I see my grandparents’ summer house as it falls into disrepair. Like roughly 650,000 other houses that were inhabited by East Germans for 40 years, it was returned to the former owners from the West after reunification. Those old-new owners left it vacant, then sold it at a high price to someone who left it vacant for even longer and then sold it at an even higher price. For years, the only things living under the dilapidated thatched roof were the pine martens. The house falls into disrepair, while the property transforms from a place to live into an object of speculation.
While my mother is temporarily employed in a so-called “job creation scheme” and my father is shuffling from project to project after the dissolution of the Academy of Sciences, I wander through New York, dizzy from looking up. But on the pavement of the streets, under bridges or in the subway trains, I also see those in the shadow, who were not strong enough to succeed in the capitalist society. One of them has wrapped himself from top to bottom in plastic bags and seems to have made the subway his home.
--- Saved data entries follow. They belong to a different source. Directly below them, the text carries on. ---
-- ==== Sys2Proof/Machine/Flags.lean ====
section
/-! DEFINITION. The counter bank: counters in the fixed order of R199, saturation (R200) and the summary flags (R201). -/

namespace Sys2Proof.Machine

/-- The counters of port 0, in the order of R199. -/
inductive TrunkCounter
  | framesIn
  | framesOut
  | damaged
  | noisyChars
  | orphanChars
  | breaks
  | unrouted
  | refused
  | discarded
  | noBuffer
  | refusalLost
  | wrongKind
  | mgmtCommands
  deriving DecidableEq, Repr

/-- The place of a port 0 counter in the order of R199, from 0. -/
def TrunkCounter.index : TrunkCounter → Fin 13
  | .framesIn => 0
  | .framesOut => 1
  | .damaged => 2
  | .noisyChars => 3
  | .orphanChars => 4
  | .breaks => 5
  | .unrouted => 6
  | .refused => 7
  | .discarded => 8
  | .noBuffer => 9
  | .refusalLost => 10
  | .wrongKind => 11
  | .mgmtCommands => 12

/-- Whether a port 0 counter is of the error class (R199). -/
def TrunkCounter.isError : TrunkCounter → Bool
  | .framesIn => false
  | .framesOut => false
  | .mgmtCommands => false
  | .damaged => true
  | .noisyChars => true
  | .orphanChars => true
  | .breaks => true
  | .unrouted => true
  | .refused => true
  | .discarded => true
  | .noBuffer => true
  | .refusalLost => true
  | .wrongKind => true

/-- The counters of a branch, in the order of R199. -/
inductive BranchCounter
  | framesIn
  | framesOut
  | damaged
  | noisyChars
  | orphanChars
  | breaks
  | replies
  | noReply
  | badReply
  | retries
  | faults
  | stray
  | late
  | stale
  | jams
  | queueDrops
  deriving DecidableEq, Repr

/-- The place of a branch counter in the order of R199, from 0. -/
def BranchCounter.index : BranchCounter → Fin 16
  | .framesIn => 0
  | .framesOut => 1
  | .damaged => 2
  | .noisyChars => 3
  | .orphanChars => 4
  | .breaks => 5
  | .replies => 6
  | .noReply => 7
  | .badReply => 8
  | .retries => 9
  | .faults => 10
  | .stray => 11
  | .late => 12
  | .stale => 13
  | .jams => 14
  | .queueDrops => 15

/-- Whether a branch counter is of the error class (R199). -/
def BranchCounter.isError : BranchCounter → Bool
  | .framesIn => false
  | .framesOut => false
  | .replies => false
  | .retries => false
  | .damaged => true
  | .noisyChars => true
  | .orphanChars => true
  | .breaks => true
  | .noReply => true
  | .badReply => true
  | .faults => true
  | .stray => true
  | .late => true
  | .stale => true
  | .jams => true
  | .queueDrops => true

/-- One increment: a counter at 65535 stays there (R200). -/
def saturate (w : Word) : Word := if w = 0xFFFF then w else w + 1

/-- Count one of a bank's counters; an error-class count sets the bank's summary flag, saturated or not (R201). -/
def CounterBank.count {n : Nat} (c : CounterBank n) (i : Fin n) (isError : Bool) : CounterBank n :=
  { counts := c.counts.set i (saturate (c.counts.get i)), flag := c.flag || isError }

/-- A bank with every counter 0 and its flag as it was (R205). -/
def CounterBank.zeroCounts {n : Nat} (c : CounterBank n) : CounterBank n := { c with counts := Vector.replicate n 0 }

/-- A bank with its summary flag cleared (R206). -/
def CounterBank.clearFlag {n : Nat} (c : CounterBank n) : CounterBank n := { c with flag := false }

/-- The value of a port 0 counter. -/
def TrunkPort.counter (t : TrunkPort) (c : TrunkCounter) : Word := t.counters.counts.get c.index

/-- The value of a branch counter. -/
def BranchPort.counter (p : BranchPort) (c : BranchCounter) : Word := p.counters.counts.get c.index

/-- A branch with one of its counters counted. -/
def BranchPort.count (p : BranchPort) (c : BranchCounter) : BranchPort :=
  { p with counters := p.counters.count c.index c.isError }

/-- Port 0 with one of its counters counted. -/
def TrunkPort.count (t : TrunkPort) (c : TrunkCounter) : TrunkPort :=
  { t with counters := t.counters.count c.index c.isError }

end Sys2Proof.Machine
end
We cannot escape history; it has its place in our lives, and nowhere else. And there is no such thing as “zero hour” — no moment when history resets. Prehistory always hangs like a lead weight on the present, and post-history, which we call the future, has its roots in what is already here. Even when major upheavals happen quickly, the scars are different for each generation — for the old, the middle-aged and the young.
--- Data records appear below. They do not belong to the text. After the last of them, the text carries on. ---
-- ==== Sys2Proof/Machine/Assembler.lean ====
section
/-! DEFINITION. The frame assemblers (Section 1): the events ADDRESS_CHARACTER, DATA_CHARACTER, GAP_TIMER_EXPIRY,
START_BIT_LEADING_EDGE and FALSE_START, at any of the five ports. -/

namespace Sys2Proof.Machine

/-! ## What is alike at the five ports -/

/-- The counters that an assembler counts on its port (R203, R204). -/
inductive PortCounter
  | framesIn
  | damaged
  | noisyChars
  | orphanChars
  deriving DecidableEq, Repr

/-- The counter of that name on port 0. -/
def PortCounter.ofTrunk : PortCounter → TrunkCounter
  | .framesIn => .framesIn
  | .damaged => .damaged
  | .noisyChars => .noisyChars
  | .orphanChars => .orphanChars

/-- The counter of that name on a branch. -/
def PortCounter.ofBranch : PortCounter → BranchCounter
  | .framesIn => .framesIn
  | .damaged => .damaged
  | .noisyChars => .noisyChars
  | .orphanChars => .orphanChars

/-- Count one of an assembler's counters on its port. -/
def State.countPort (p : Port) (c : PortCounter) (s : State) : State :=
  match p with
  | .trunk => s.countTrunk c.ofTrunk
  | .branch b => s.countBranch b c.ofBranch

/-- The receive settings of a port (R155, R165). -/
def State.receiveSettings (s : State) : Port → LineSettings
  | .trunk => s.trunk.rxSettings
  | .branch b => (s.branch b).settings

/-- The assembler of a port. -/
def State.assembler (s : State) : Port → Option Assembly
  | .trunk => s.trunk.assembler
  | .branch b => (s.branch b).assembler

/-- Replace the assembler of a port. -/
def State.setAssembler (p : Port) (x : Option Assembly) (s : State) : State :=
  match p with
  | .trunk => s.onTrunk fun t => { t with assembler := x }
  | .branch b => s.onBranch b fun q => { q with assembler := x }

/-- The receive side of a port. -/
def State.receiver (s : State) : Port → Receiver
  | .trunk => s.trunk.receiver
  | .branch b => (s.branch b).receiver

/-- Change the receive side of a port. -/
def State.onReceiver (p : Port) (f : Receiver → Receiver) (s : State) : State :=
  match p with
  | .trunk => s.onTrunk fun t => { t with receiver := f t.receiver }
  | .branch b => s.onBranch b fun q => { q with receiver := f q.receiver }

/-- The line of a port delivers characters: QUIET, IDLE or HEARING (section 8.3). -/
def State.delivers (s : State) : Port → Bool
  | .trunk => s.trunk.line.delivers
  | .branch b => (s.branch b).line.delivers

/-- The line of a port is HEARING. -/
def State.isHearing (s : State) : Port → Bool
  | .trunk => s.trunk.line == .hearing
  | .branch b => (s.branch b).line == .hearing

/-- The line of a port is HEARING from this event on. -/
def State.hear (p : Port) (s : State) : State :=
  match p with
  | .trunk => s.onTrunk fun t => { t with line := .hearing }
  | .branch b => s.onBranch b fun q => { q with line := .hearing }

/-- The line of a port is idle from this event on, with its assembler IDLE: a branch is QUIET with this quiet time
(R116); the trunk is IDLE, where a setting being taken up reaches the receive half (R145, R142). -/
def State.rest (p : Port) (quietTime : Nat) (s : State) : State :=
  match p with
  | .trunk => (s.onTrunk fun t => { t with line := .idle }).receiveAtRest
  | .branch b => s.onBranch b (BranchPort.goQuiet quietTime)

/-- The gap limit of a port in sample ticks (R11). -/
def LineSettings.gapTicks (ls : LineSettings) : Nat := ls.gapLimit * ls.ct

/-! ## Abandonment (R14) -/

/-- A frame in assembly is abandoned: DAMAGED is counted, the buffer of a STORED frame is freed and the assembler is
IDLE (R14). -/
def State.abandonFrame (p : Port) (a : Assembly) (s : State) : State :=
  ((s.countPort p .damaged).free? a.store).setAssembler p none

/-- The slot unit of a branch is told of a stored frame's abandonment; on the trunk no block is told (R14). -/
def State.tellOwner (p : Port) (a : Assembly) (s : State) : State :=
  match p, a.store with
  | .branch b, some _ => s.replyAbandoned b
  | .branch _, none => s
  | .trunk, _ => s

/-- Abandonment for any reason but a break: the owner is told in the same event (R14, R56). -/
def State.abandon (p : Port) (a : Assembly) (s : State) : State := (s.abandonFrame p a).tellOwner p a

/-! ## Marks (R12) -/

/-- The marks that a character sets on its frame: damage spoils it, and so does noise with noise-strict on; noise that
does not spoil it sets the noisy mark (R12). A character that is damaged too sets no noisy mark (log entry 12). -/
def Assembly.mark (strict noisy damaged : Bool) (a : Assembly) : Assembly :=
  { a with spoiled := a.spoiled || damaged || (noisy && strict), noisy := a.noisy || (noisy && !strict && !damaged) }

/-- A noisy character, in a frame or not, is counted in NOISY_CHARS (R12, R8). -/
def State.countNoise (p : Port) (noisy : Bool) (s : State) : State := if noisy then s.countPort p .noisyChars else s

/-! ## ADDRESS_CHARACTER (R7, R10) -/

/-- A frame begun by an address character: count 1, no marks, the value in the running check from FFFFh (R6, R7). -/
def Assembly.start (store : Option BufferId) (v : Byte) : Assembly :=
  { store := store, header := if store.isSome then [] else [v], check := crcChar crcStart v, count := 1, expected := none,
    spoiled := false, noisy := false, last := v, gap := none }

/-- The trunk assembler's claim (R7, R92): the head of the free list when the free count exceeds the reservation count,
otherwise no buffer and NO_BUFFER counted. -/
def State.claimTrunk (v : Byte) (s : State) : Option BufferId × State :=
  match s.pool.free with
  | n :: rest => if s.pool.reserved < s.freeCount then (some n, s.claim v n rest) else (none, s.countTrunk .noBuffer)
  | [] => (none, s.countTrunk .noBuffer)

/-- A branch assembler's request to the slot unit (R7, R49, R95): the converted buffer, or none for an unstored frame. A
conversion asked for with an empty free list has no answer: R95 rules it out. -/
def State.claimBranch (b : Branch) (v : Byte) (s : State) : Option (Option BufferId × State) :=
  match s.takesReply b v with
  | none => some (none, s)
  | some x =>
    match s.pool.free with
    | n :: rest => some (some n, s.convert b x v n rest)
    | [] => none

/-- Where a new frame is kept (R7). -/
def State.claimFor (p : Port) (v : Byte) (s : State) : Option (Option BufferId × State) :=
  match p with
  | .trunk => some (s.claimTrunk v)
  | .branch b => s.claimBranch b v

/-- An early address ends the frame in assembly first (R10). -/
def State.endEarly (p : Port) (s : State) : State :=
  match s.assembler p with
  | none => s
  | some a => s.abandon p a

/-- The frame begun by an address character is in assembly: marked as R12 says, its gap timer loaded at the end of the
character (R11), the line HEARING (R116, R145). -/
def State.beginFrame (p : Port) (v : Byte) (noisy damaged : Bool) (store : Option BufferId) (s : State) : State :=
  let ls := s.receiveSettings p
  let a := (Assembly.start store v).mark ls.format.noiseStrict noisy damaged
  let s := s.setAssembler p (some { a with gap := some ls.gapTicks })
  (s.hear p).onReceiver p Receiver.endCharacter

/-- The effect of an address character (R7, R10), where a frame has a place to be kept. -/
def State.takeAddress (p : Port) (v : Byte) (noisy damaged : Bool) (s : State) : Option State :=
  match (s.endEarly p).claimFor p v with
  | some (store, s) => some ((s.beginFrame p v noisy damaged store).countNoise p noisy)
  | none => none

/-- ADDRESS_CHARACTER (R7, R10). -/
def execAddressCharacter (p : Port) (v : Byte) (noisy damaged : Bool) (s : State) : Host.Outcome State Fault Refusal :=
  if s.rstLow || !s.delivers p then .next s
  else match s.takeAddress p v noisy damaged with
    | some s => .next s.updateWaiting
    | none => .fault .reservationUnbacked

/-! ## DATA_CHARACTER (R8, R9, R13) -/

/-- An orphan character (R8): counted, not stored, and the line's quiet time starts anew. -/
def State.takeOrphan (p : Port) (s : State) : State := (s.countPort p .orphanChars).rest p 0

/-- The place of a character in its frame, from its position and the expected length (R2, R9). -/
inductive Place
  | control
  | length
  | payload
  | checkHi
  | checkLo
  deriving DecidableEq, Repr

/-- The place of the character at a position counted from 1. -/
def Assembly.place (a : Assembly) : Place :=
  match a.expected with
  | none => if a.count = 1 then .control else .length
  | some e => if a.count + 1 = e then .checkLo else if a.count + 2 = e then .checkHi else .payload

/-- The check covers ADDRESS, CONTROL, LENGTH and the payload (R3). -/
def Place.covered : Place → Bool
  | .control => true
  | .length => true
  | .payload => true
  | .checkHi => false
  | .checkLo => false

/-- The header keeps CONTROL and LENGTH of an UNSTORED frame (R9). -/
def Place.inHeader : Place → Bool
  | .control => true
  | .length => true
  | .payload => false
  | .checkHi => false
  | .checkLo => false

/-- A frame in assembly with one more character (R2, R9): count, running check, header, expected length. -/
def Assembly.take (v : Byte) (a : Assembly) : Assembly :=
  { a with
    header := if a.place.inHeader && a.store.isNone then a.header ++ [v] else a.header
    check := if a.place.covered then crcChar a.check v else a.check
    count := a.count + 1
    expected := if a.place = .length then some (5 + v.toNat) else a.expected
    last := v }

/-- In STORED the character is written into the buffer at its position (R9). -/
def State.storeChar (a : Assembly) (v : Byte) (s : State) : State :=
  match a.store with
  | some n => s.writeChar n v
  | none => s

/-- Delivery of a valid frame to its owner (R13): a STORED frame with its descriptor filled, an UNSTORED one as its
header. -/
def State.deliver (p : Port) (a : Assembly) (s : State) : State :=
  match p, a.store with
  | .trunk, some n => (s.completeBuffer n a.count).routeStored n
  | .branch b, some n => (s.completeBuffer n a.count).judgeReply b n
  | .trunk, none => s.routeUnstored (charAt a.header 0) (controlKind (charAt a.header 1)) (controlSeq (charAt a.header 1))
  | .branch b, none => s.classify b (charAt a.header 0) (controlKind (charAt a.header 1)) (controlSeq (charAt a.header 1))

/-- Completion at CHECK LO (R13): `a` is the frame with CHECK LO counted and `received` the check received. -/
def State.completeFrame (p : Port) (a : Assembly) (received : Word) (s : State) : State :=
  if a.spoiled || !(a.check == received) then s.abandon p a
  else ((s.countPort p .framesIn).setAssembler p none).deliver p a

/-- The next character of a frame in assembly (R9): over-length at LENGTH, completion at CHECK LO, otherwise the frame
goes on with its gap timer loaded anew. -/
def State.takeInFrame (p : Port) (v : Byte) (noisy damaged : Bool) (a : Assembly) (s : State) : State :=
  let ls := s.receiveSettings p
  let next := (a.take v).mark ls.format.noiseStrict noisy damaged
  let s := s.storeChar a v
  if a.place = .length ∧ 64 < v.toNat then (s.abandon p a).rest p 0
  else if a.place = .checkLo then (s.completeFrame p next (wordOf a.last v)).rest p 0
  else (s.setAssembler p (some { next with gap := some ls.gapTicks })).hear p

/-- The effect of a data character (R8, R9). -/
def State.takeData (p : Port) (v : Byte) (noisy damaged : Bool) (s : State) : State :=
  let s := match s.assembler p with
    | none => s.takeOrphan p
    | some a => s.takeInFrame p v noisy damaged a
  (s.onReceiver p Receiver.endCharacter).countNoise p noisy

/-- DATA_CHARACTER (R8, R9, R13). -/
def execDataCharacter (p : Port) (v : Byte) (noisy damaged : Bool) (s : State) : Host.Outcome State Fault Refusal :=
  takeEvent (s.delivers p) (State.takeData p v noisy damaged) s

/-! ## GAP_TIMER_EXPIRY (R11) -/

/-- The gap timer of a frame in assembly has run out. -/
def Assembly.gapExpired (a : Assembly) : Bool := a.gap == some 0

/-- A gap expiry is due at a port (R11). -/
def State.gapTimerExpiryDue (s : State) (p : Port) : Bool :=
  match s.assembler p with
  | none => false
  | some a => a.gapExpired

/-- The gap timer of a port, if it runs, runs out (R11; log entry 3). -/
def State.awaitGap (p : Port) (s : State) : State := s.setAssembler p ((s.assembler p).map Assembly.gapOut)

/-- The expiry of the gap timer (R11): the frame is abandoned as a gap; a branch is QUIET with the gap limit as its quiet
time (R116), the trunk IDLE. -/
def State.takeGapTimerExpiry (p : Port) (s : State) : State :=
  match s.assembler p with
  | none => s
  | some a => (s.abandon p a).rest p (s.receiveSettings p).gapTicks

/-- GAP_TIMER_EXPIRY (R11). A running timer runs out first (log entry 3). -/
def execGapTimerExpiry (p : Port) (s : State) : Host.Outcome State Fault Refusal :=
  takeEvent ((s.awaitGap p).gapTimerExpiryDue p) (State.takeGapTimerExpiry p) s

/-! ## START_BIT_LEADING_EDGE and FALSE_START (R156) -/

/-- The gap timer of a frame in assembly stops (R11). -/
def Assembly.stopGap (a : Assembly) : Assembly := { a with gap := none }

/-- A leading edge can be taken: the line takes characters and none is in reception (R156). -/
def State.takesEdge (s : State) (p : Port) : Bool := s.delivers p && (s.receiver p).char.isNone

/-- The leading edge of a start bit (R156): the line is HEARING, the quiet time is discarded or the gap timer stopped, and
the character begins. -/
def State.takeStartBit (p : Port) (s : State) : State :=
  let s := s.setAssembler p ((s.assembler p).map Assembly.stopGap)
  (s.hear p).onReceiver p Receiver.beginCharacter

/-- START_BIT_LEADING_EDGE (R156). -/
def execStartBitLeadingEdge (p : Port) (s : State) : Host.Outcome State Fault Refusal :=
  takeEvent (s.takesEdge p) (State.takeStartBit p) s

/-- A false start can be taken: the line is HEARING with a character in reception (R156). -/
def State.takesFalseStart (s : State) (p : Port) : Bool := s.isHearing p && (s.receiver p).char.isSome

/-- The false start (R156): from QUIET or IDLE the line returns there; in a frame the gap timer is loaded again. Nothing
is counted. A false start whose edge was the release of the driver (R163) leaves the line QUIET with quiet time 0 too: R156
does not name it (the model's choice, log entry 17). -/
def State.takeFalseStart (p : Port) (s : State) : State :=
  let s := s.onReceiver p Receiver.dropCharacter
  match s.assembler p with
  | none => s.rest p 0
  | some a => s.setAssembler p (some { a with gap := some (s.receiveSettings p).gapTicks })

/-- FALSE_START (R156). -/
def execFalseStart (p : Port) (s : State) : Host.Outcome State Fault Refusal :=
  takeEvent (s.takesFalseStart p) (State.takeFalseStart p) s

end Sys2Proof.Machine
end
In history books each battle has a name; an amendment to a law appears in print; new borders after a war are shown on a map. But no map shows the place where an historical event becomes a personal experience; these places only exist in each individual life. Only there does an historical moment turn into a reality that divides memory into before and after. The powerful force for change that lies in dissatisfaction and hope is sometimes crushed. Sometimes it blindly loses its way. Sometimes others use it for their own purposes. Sometimes it leads to brief happiness. Often it does not.
“In olden times, when wishing still did some good” — these words begin many a German fairy tale.
Jenny Erpenbeck is a German writer. Her novel “Kairos” won the 2024 International Booker Prize.
This essay was translated from the German by Kurt Beals.